1. Worst case real-time proving can be solved with simple changes to Ethereum's gas schedule: Today, ~94% of blocks can be proven in < 12 seconds, 99% of blocks can be proven in < 13 seconds. For the remaining outliers, simple adjustments to Ethereum's gas schedule should suffice (currently the bn254, bls12-381 precompiles are underpriced relative to their proving costs). Also the EIP limiting the maximum gas usage of a single transaction will help ensure there are no DDOS vectors (since we prove subblocks of transactions in parallel to achieve our low latency).
2. Formal Verification for SP1 is already underway: Conveniently, we've had 2 announcements in the past week about formal verification for SP1, working with @NethermindEth and @VeridiseInc! We have a clear line of sight to formally verifying all of our core AIRs over the next few months.

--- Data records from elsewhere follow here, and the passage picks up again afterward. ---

theorem witness_HubServesItsHosts_registers :
    nextIs (exec (.hostRegisterRead 0x4010) hubbed) (fun t => t.chip.hostData == [3, 0, 0, 0, 3, 0, 0, 0]) = true ∧
    nextIs (exec (.hostRegisterRead 0x4018) hubbed) (fun t => t.chip.hostData == List.replicate 8 0) = true ∧
    nextIs (exec (.hostRegisterRead 0x100000) hubbed) (fun t => t.chip.hostData == [1, 0, 0, 0, 0, 0, 0, 0]) = true ∧
    nextIs (exec (.hostRegisterRead 0x100000) (hubbed.onChip fun h => { h with boot := .step 5 }))
      (fun t => t.chip.hostData == List.replicate 8 0) = true ∧
    nextIs (exec (.hostRegisterWrite 0x4008 0x12345) hubbed) (fun t => t.chip.queues[4].qbase == 0x12000) = true ∧
    nextIs (exec (.hostRegisterWrite 0x100040 3) (hubbed.onPart 0 fun p => { p with uesta := 5 }))
      (fun t => t.chip.parts[0].uesta == 4) = true ∧
    nextIs (exec (.graphDoorbell 4 0x1000) ((hubbed.onPart 0 fun p => { p with mem := [(0x1000, 2), (0x1008, 1)] }).onHw 4 fun q =>
      { q with dev := true })) (fun t => t.chip.replays == []) = true ∧
    nextIs (exec (.dbmvRead 0) (hubbed.onPart 0 fun p => { p with dirty := [(0, 6)] })) (fun t =>
      t.chip.hostData == [6, 0, 0, 0, 0, 0, 0, 0] && t.chip.parts[0].dirty == []) = true ∧
    nextIs (exec (.partitionConfigure 0 (.budget 2 9)) hubbed) (fun t => t.chip.parts[0].qb[2] == 9) = true := by
  decide +kernel

/-- A channel of the partition has spent its budget: what the host and a peer ask for waits. -/
def spentUp : State := hubbed.onPart 0 fun p => { p with
  qb := p.qb.set 0 1
  used := [(budgetKey 0 0, 5)] }

theorem witness_HubServesItsHosts_held : spentUp.chip.parts[(0 : Fin 64)].hubMay = false ∧
    hubbed.chip.parts[(0 : Fin 64)].hubMay = true ∧ hubbed.portMay 3 = true ∧
    nextIs (exec (.hostRead 0 0x10008 2) spentUp) (fun t => t.chip.waiting == [.hostRead 0 0x10008 2]) = true ∧
    nextIs (exec (.peerWrite 3 0 8 [1]) spentUp) (fun t => t.chip.waiting == [.peerWrite 3 0 8 [1]]) = true ∧
    nextIs (exec (.kill 4 5) spentUp) (fun t => t.chip.waiting == [.kill 4 5]) = true ∧
    nextIs (exec (.meas 0 0x1000) (hubbed.onPart 0 fun p => { p with mem := [(0x1018, 2)] })) (fun t =>
      (t.chip.meas.map (·.passes)) == [2]) = true := by decide +kernel

/-- Counts of a channel and of a hub link, whose periods run in die 0 and in the hub; both are over at cycle 8192. -/
theorem witness_HubServesItsHosts_quartz :
    let s := (taskOn fun k => { k with state := .done }).onChip fun h => { h with
      now := 8192
      base := 8192
      parts := h.parts.set 0 { h.parts[0] with used := [(budgetKey 0 0, 5)] } }
    nextIs (exec .quartzPeriod s) (fun t => t.chip.parts[0].used == []) = true := by decide +kernel

/-- A boot that found an error of core 0; errors in operation; the transaction engine. -/
theorem witness_DeviceEvents_errors :
    nextIs (exec (.uncorrectableError 0 .dict true) (State.reset.onChip fun h => { h with boot := .step 4 }))
      (fun t => t.chip.found == [(0, .ecc 0 .dict true)]) = true ∧
    nextIs (exec (.uncorrectableError 0 (.link 3) false) (State.reset.onChip fun h => { h with
      boot := .step 4
      links := h.links.set 3 { h.links[3] with up := true } })) (fun t => t.chip.found == [(0, .ecc 0 (.link 3) false)]
        && !t.chip.links[3].up) = true ∧
    nextIs (exec (.tenantTag 5 true [1]) (State.reset.onChip fun h => { h with boot := .step 4 }))
      (fun t => t.chip.found == [(0, .tenant 5 true [1])]) = true ∧
    nextIs (exec (.boot true) (State.reset.onChip fun h => { h with
      boot := .step 5
      found := [(0, .ecc 0 .dict true), (7, .ecc 0 .dict false)]
      flash := { h.flash with parts := put Machine.Part.none 0 { Machine.Part.none with pclu := 1 } h.flash.parts } }))
      (fun t => t.chip.parts[0].cecnt == 1 && t.chip.found == [] && (t.chip.parts[0].errs.map (·.time)) == [7]) = true ∧
    nextIs (exec (.uncorrectableError 0 (.mem 3 0 0x80) false) (taskOn id)) (fun t => (t.core.sq.raised.map (·.cause)) == [cMEM 3 0]
      && (t.chip.parts[0].errs.map (·.addr)) == [0x80]) = true ∧
    nextIs (exec (.uncorrectableError 0 (.link 3) false) (hubbed)) (fun t => !t.chip.links[3].up) = true ∧
    nextIs (exec (.uncorrectableError 0 (.link 3) true) (hubbed.onPart 1 fun p => { p with plnk := 8 }))
      (fun t => t.chip.parts[1].cecnt == 1 && t.chip.parts[0].cecnt == 0) = true ∧
    (tiny.onChip fun h => { h with dies := h.dies.set 1 { h.dies[1] with owed := 2 } }).chip.dies[(1 : Fin 4)].owed = 2 := by
  decide +kernel

theorem witness_DeviceEvents_transactions :
    nextIs (exec (.debugTransact false 0x7) (debugged .running)) (fun t => t.chip.dpq.length == 1
      && (t.chip.dprsp).status == 0xFF) = true ∧
    nextIs (State.debugEngine ((debugged .running).onChip fun h => { h with dpq := [⟨false, 990, false, 0x7⟩] }))
      (fun t => t.chip.dpq == [] && (t.chip.dprsp).status == 2) = true ∧
    nextIs (State.debugEngine ((debugged .running).onChip fun h => { h with dpq := [⟨false, 990, true, 0x7⟩] }))
      (fun t => t.chip.dpq == [] && (t.chip.dprsp).status == 1) = true := by decide +kernel

/-- The same instruction with an asynchronous cause pending, and while it is stepped. -/
theorem witness_StepRunsDecoded_boundaries :
    let s := raisedIn (fetching.onSq fun q => { q with
      tvec := 0x2B
      tcfg := 0x1FF }) [⟨cROT 2 .slot, 5, 999⟩]
    nextIs (step ((tiny.withFetchWord 32 0).onSq fun q => { q with
      tvec := 0x2B
      tcfg := 0x1FF
      skipBrk := true })) (fun t => !t.core.sq.skipBrk && t.core.sq.pc == 0x28) = true ∧
    s.core.sq.asyncPending 1000 = true ∧ nextIs (step s) (fun t => t.core.sq.pc == 0x28 && t.core.sq.flight == []) = true ∧
    nextIs (step (fetching.onSq fun q => { q with debug := .stepping })) (fun t => t.core.sq.debug == .halted
      && t.core.sq.cause == BitVec.ofNat 32 cDEBUG_STEP.toNat && t.core.sq.pc == 4) = true := by decide +kernel

/-! ### Ill-formed terms, one for each check (R37, R46, R78, R84, R221, R242–R245, R256, R269–R274, R282, R343) -/

theorem test_ill_formed_scalar : ([.br 0 true 0, .loopReg 0 1 0, .loopImm 0 1 0, .repReg 1 0, .repImm 1 3, .pin 0, .wrc 1 0x012,
    .wrc 1 0x031, .wrc 1 0x038, .wrc 1 0x068] : List Instr).all (fun i => !i.wf) = true := by decide

theorem test_ill_formed_command : ([.feedh 0 false false 1 0 noDecl, .feeda 0 true true false 1 0 0 noDecl,
    .feeda 0 false false false 1 0x1000000 0 noDecl, .drainh 0 false false 1 noDecl, .draina 0 false false false 1 0x1000000 0 noDecl,
    .sdld 1 0x108, .copy 0 false (some 0x20) 1 2 none noDecl, .hcopy 0 false (some 0x20) 1 2 ⟨0, 0, 0⟩ noDecl,
    .gather 0 false none 1 2 2 noDecl, .scatter 0 false none 1 2 2 noDecl, .selacc 0 0x20 1 none 0 noDecl,
    .snap 0x20 noDecl, .launch 0x20 1, .replay 0x20 1, .invr 0xFFFFFFFF 1 .self 0, .invr 0 0 .self 2, .inva .self 2] :
    List Instr).all (fun i => !i.wf) = true := by decide

theorem test_ill_formed_engine : ([.ldb (.spad 0x20) .i8 0 none noDecl, .ldb (.spad 0xFF8040) .i8 0 none noDecl,
    .ldb (.spad 0) .i8 1 none noDecl, .ldb .slot .i8 0 none noDecl, .mmul 127 1 false false .i8 0 none false none noDecl,
    .gmul 127 1 false false .i8 0 0 0 none noDecl, .gmul 0 0 false false .i8 1 0 0 none noDecl, .gmul 0 0 false false .i8 0 0 2 none noDecl,
    .rdacc 0 0 false .fp32 1 (.spad 0) noDecl, .rdacc 0 0 false .fp32 0 (.spad 0x20) noDecl,
    .recur 0 .i8 0 0 none false noDecl, .atom .and .fp32 .gang 0 0, .atom .add .i64 .gang 4 0, .atomw .add .i32 .gang 0 0x10 0,
    .mmerge .ml2 .gang 0 0 4 0, .mmergew .ml8 .gang 0 4 0 0 0, .wend .gang 0 0x10 0, .barr .gang 0 0x10] :
    List Instr).all (fun i => !i.wf) = true := by decide

end Sys2Proof.Tests
end

section
/-! PROOFS. The write-back of the L1's owned lines, and FENCE, EXIT and ABORT (O22). -/

namespace Sys2Proof.Proofs.Control

open Sys2Proof Sys2Proof.Machine Sys2Proof.Laws

/-! ### What a write-back can do (R187, R190, R208, R368) -/

/-- A core after write-backs: fewer lines in its L1 and on their way back, row requests of the L1, the mark of a refused
cycle, and the energy and events charged (R190, R371, R372); nothing else of it has changed. -/
def GivesBack (c c' : Core) : Prop :=
  ∃ l1 wb refused reqs nreq energy pmc, l1 ⊆ c.l1 ∧ wb ⊆ c.wb ∧ c' = { c with
    l1 := l1
    wb := wb
    refused := refused
    loc := { c.loc with
      reqs := reqs
      nreq := nreq }
    sq := { c.sq with ctr := { c.sq.ctr with
      energy := energy
      pmc := pmc } } }
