-- ==== Sys2Proof/Machine/State.lean ====
section
/-! DEFINITION. The state of the DN-1610 as plain data, why a step can stop, and the machine right after reset
(02_power_reset_backup.md R36, R40; INVENTORY.md, "State"). Ticks inside the state are natural numbers or integers of
the time base (log entry 20); the time base itself is the 64-bit counter of R155. -/

namespace Sys2Proof.Machine

/-- Why every behaviour, or every behaviour of the blocks PLL_SYS clocks, is undefined (R33, R556, R152). -/
inductive UndefCause where
  | railOut | earlyReset | pllSysLost
  deriving DecidableEq, Repr

/-- Why the machine stops. -/
inductive Fault where
  /-- Raised by every command that reaches logic whose behaviour the manual calls undefined (R33, R556, R152).
  Safe: the hardware may do anything there, and the model says nothing. -/
  | undefinedBehaviour (c : UndefCause)
  deriving DecidableEq, Repr

/-- Why a command has no meaning. -/
inductive Refusal where
  /-- Raised by no meaning: an arm not written yet rejects by name. Safe. -/
  | notModelled (mnemonic : String)
  deriving DecidableEq, Repr

/-- A W1C register (R4): its bits, and those that hardware set in the present tick, which a write of that tick does not clear
(R8). -/
structure Flags (n : Nat) where
  bits : BitVec n
  fresh : BitVec n
  deriving DecidableEq, Repr

/-- No flag set. -/
def Flags.none {n : Nat} : Flags n := ⟨0, 0⟩

/-- A shadow group: its two copies and its COMMIT register (R7, R82, R84); `again` when a GO of the present tick met a commit
that was already pending (R9), and `wait` the ticks since the pending GO. -/
structure Shadowed (α : Type) where
  shadow : α
  active : α
  view : Bool
  pending : Bool
  again : Bool
  wait : Nat
  count : BitVec 16
  deriving DecidableEq, Repr

/-- A group at reset: both copies at their reset values and nothing pending (R84). -/
def Shadowed.init {α : Type} (a : α) : Shadowed α := ⟨a, a, false, false, false, 0, 0⟩

/-! ### SYS -/

/-- Where start-up stands (R38 to R41). -/
inductive Phase where
  | held | waitLock | bootSelect
  | transfer (order : List (Fin 3))
  | released | failed
  deriving DecidableEq, Repr

structure Sys where
  resetN : Bool
  phase : Phase
  cause : BitVec 3
  reconfCount : Byte
  fallbacks : BitVec 4
  totalUs : BitVec 16
  lockUs : Nat
  softReq : Option Req
  reconfReq : Bool
  sysLock : Bool
  ethLock : Bool
  hlLock : Bool
  fcgLock : BitVec 4
  lol : Flags 8
  ethFirst : Bool
  hlFirst : Bool
  clkFlag : Flags 1
  clkFlagEn : Bool
  deriving DecidableEq, Repr

/-! ### Management port and accesses -/

/-- What the port shifted out in the last transaction: the status byte and the data words (R64 to R67, R79). -/
structure Miso where
  status : Byte
  data : List Word
  deriving DecidableEq, Repr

3. At-home proving is not needed with decentralized prover networks: Right now RTP requires ~160 GPUs, which is very small for any data-center but maybe slightly large for an at-home setup. However, with the upcoming launches of decentralized prover networks, I'm not sure we need to aim for proving at home. The network will economically incentivize that there's always provers online ready to real-time prove.
4. Parallelized proving of subblocks means 100x-ing the gas limit is no problem for latency: I'm all for 100x-ing the gas limit and this will be no problem for us. Our real-time proving implementation uses a subblock approach, where we take a block and break it into smaller subblocks of a few transactions. These subblocks are proven in parallel, and then aggregated into 1 proof at the end. Even if the gas limit increases by 100x, we can still parallelize proving of the subblocks (there are just more of them), meaning the latency won't be impacted.
Believe in something real. Believe in real-time proving.